Additionally, being able to assign call preferences to devices is very valuable. For instance many would love a rule like “if I am at my desk and Customer X calls me, route the call to my cell phone as I am going to inevitably get up and try to find a quieter area to talk” or “always send Supplier Y to my desk phone, and never roll it to my cell phone because he is based in Taiwan and calls at 3AM my time”.

For Cisco, this agreement brings the opportunity to maintain share and relevance in a market that is being disrupted by software-based phones and other communications options. Customers with an existing investment in Cisco IP phone systems have a reason to stay the course. For Apple, this agreement brings just one more proof point about being “enterprise ready”, a point that is also shared by Patrick Moorhead who believes that this agreement allows Apple to focus on enterprise workflows. Combined with the IBM partnership to bring enterprise applications to the iOS platform, we see Apple as a company slowly making the right moves to push themselves deeper into the commercial world. While Apple’s PCs will probably remain outside of the boundary for most purchasing departments, it’s a safe bet that close to half of the employees walking into their offices each morning are probably carrying an Apple device, either a phone or a tablet.

One nagging issue that many employees will need to come to grips with will be the potential for location-based services to not only remove the need for tools like voicemail but also to potentially provide an employer with too much information. While we would all love nothing more than a phone system inside the building to know where we are and effectively route calls to the most logical device, the only way that a system can do that is if it knows where you are all day. Every second of every day. Exactly where you are.

While employees should not expect the same degree of privacy that they experience in their personal lives once they cross the threshold at work, there has been an implicit “innocent until proven guilty” expectation on tracking. While your phone has the ability today to communicate your exact coordinates, that data goes to your carrier, not your boss, even if the company supplies the phone. When your phone is part of the corporate phone network, companies are going to need a very clear-cut privacy and tracking policy. The smart ones will figure that out before the lawsuits, but others may not be as lucky. Additionally, the collaboration could open employers to call logs and address books on phones—convenient when you want to maintain a single synchronized address book, but if you have non-business friends who work for a competitor, do you want your boss to know that?

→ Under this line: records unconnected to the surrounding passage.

/-- The ten-bit extended opcode of the XO form, whose top bit is OE. -/
@[simp] theorem fldXo_encXo (a b c : BitVec 5) (oe : Bool) (xo : BitVec 9) (rc : Bool) :
    fldXo (encXo a b c oe xo rc) = ofBool oe ++ xo := by
  show ((31#6 ++ a ++ b ++ c ++ ofBool oe ++ xo ++ ofBool rc).extractLsb' 1 10) = _
  rw [high_of_append _ _ _ _ (by decide)]
  apply BitVec.eq_of_getLsbD_eq
  intro i hi
  have e : (ofBool oe ++ xo).getLsbD i = if i < 9 then xo.getLsbD i else (ofBool oe).getLsbD (i - 9) :=
    BitVec.getLsbD_append
  refine Eq.trans ?_ e.symm
  rw [BitVec.getLsbD_extractLsb', BitVec.getLsbD_append, BitVec.getLsbD_append]
  rcases Nat.lt_or_ge i 9 with h | h
  · simp [hi, h]
  · obtain rfl : i = 9 := by omega
    simp

/-- The ten-bit extended opcode of the XO form as a number. -/
@[simp] theorem oe_xo_toNat (oe : Bool) (xo : BitVec 9) : (ofBool oe ++ xo).toNat = oe.toNat * 512 + xo.toNat := by
  cases oe <;> revert xo <;> decide +kernel

/-- Bit 30 of an sc word, which tells it from the other words of its opcode. -/
@[simp] theorem bitAt1_encSc (lev : BitVec 7) : bitAt 1 (encSc lev) = true := by
  show (17#6 ++ 0#14 ++ lev ++ 2#5).getLsbD 1 = _
  rw [low_bit _ _ _ (by decide)]
  rfl

/-! Operands that share a five-bit field with other bits. -/

@[simp] theorem crf_of_compare (a : BitVec 3) (z l : BitVec 1) : (a ++ z ++ l).extractLsb' 2 3 = a := by
  revert a z l; decide
@[simp] theorem l_of_compare (a : BitVec 3) (z l : BitVec 1) : (a ++ z ++ l).extractLsb' 0 1 = l := by
  revert a z l; decide
@[simp] theorem crf_of_field (a : BitVec 3) (z : BitVec 2) : (a ++ z).extractLsb' 2 3 = a := by revert a z; decide
@[simp] theorem low_two_of_field (a : BitVec 3) (z : BitVec 2) : (a ++ z).extractLsb' 0 2 = z := by revert a z; decide
@[simp] theorem low_four_of_field (a : BitVec 1) (z : BitVec 4) : (a ++ z).extractLsb' 0 4 = z := by
  revert a z; decide
@[simp] theorem imm_of_field (a : BitVec 4) (z : BitVec 1) : (a ++ z).extractLsb' 1 4 = a := by revert a z; decide

end Sys2Proof.Laws
end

As with all collaborations, the devil’s in the details of how services and capabilities are shared or not. In a market like telecommunications it’s smarter for Cisco and Apple to be working together to bring a richer set of functionality to companies, but only as long as the prioritization of one device’s traffic doesn’t hamper another’s capability. I see nothing that says these same capabilities could not be brought to Android or other platforms (like Blackberry or Windows phone) in the future as well, but Apple was smart in being the first out of the chute. Just like their partnership with IBM, they need to tap into the commercial market, and mobile devices are Apple’s best option for tackling that market.

Disclosure: My firm, Moor Insights & Strategy, like all research and analyst firms, provides or has provided research, analysis, advising, and / or consulting to many high-tech companies in the industry, including Cisco Systems and IBM, cited in this article. I do not hold any equity positions with any companies cited in this column.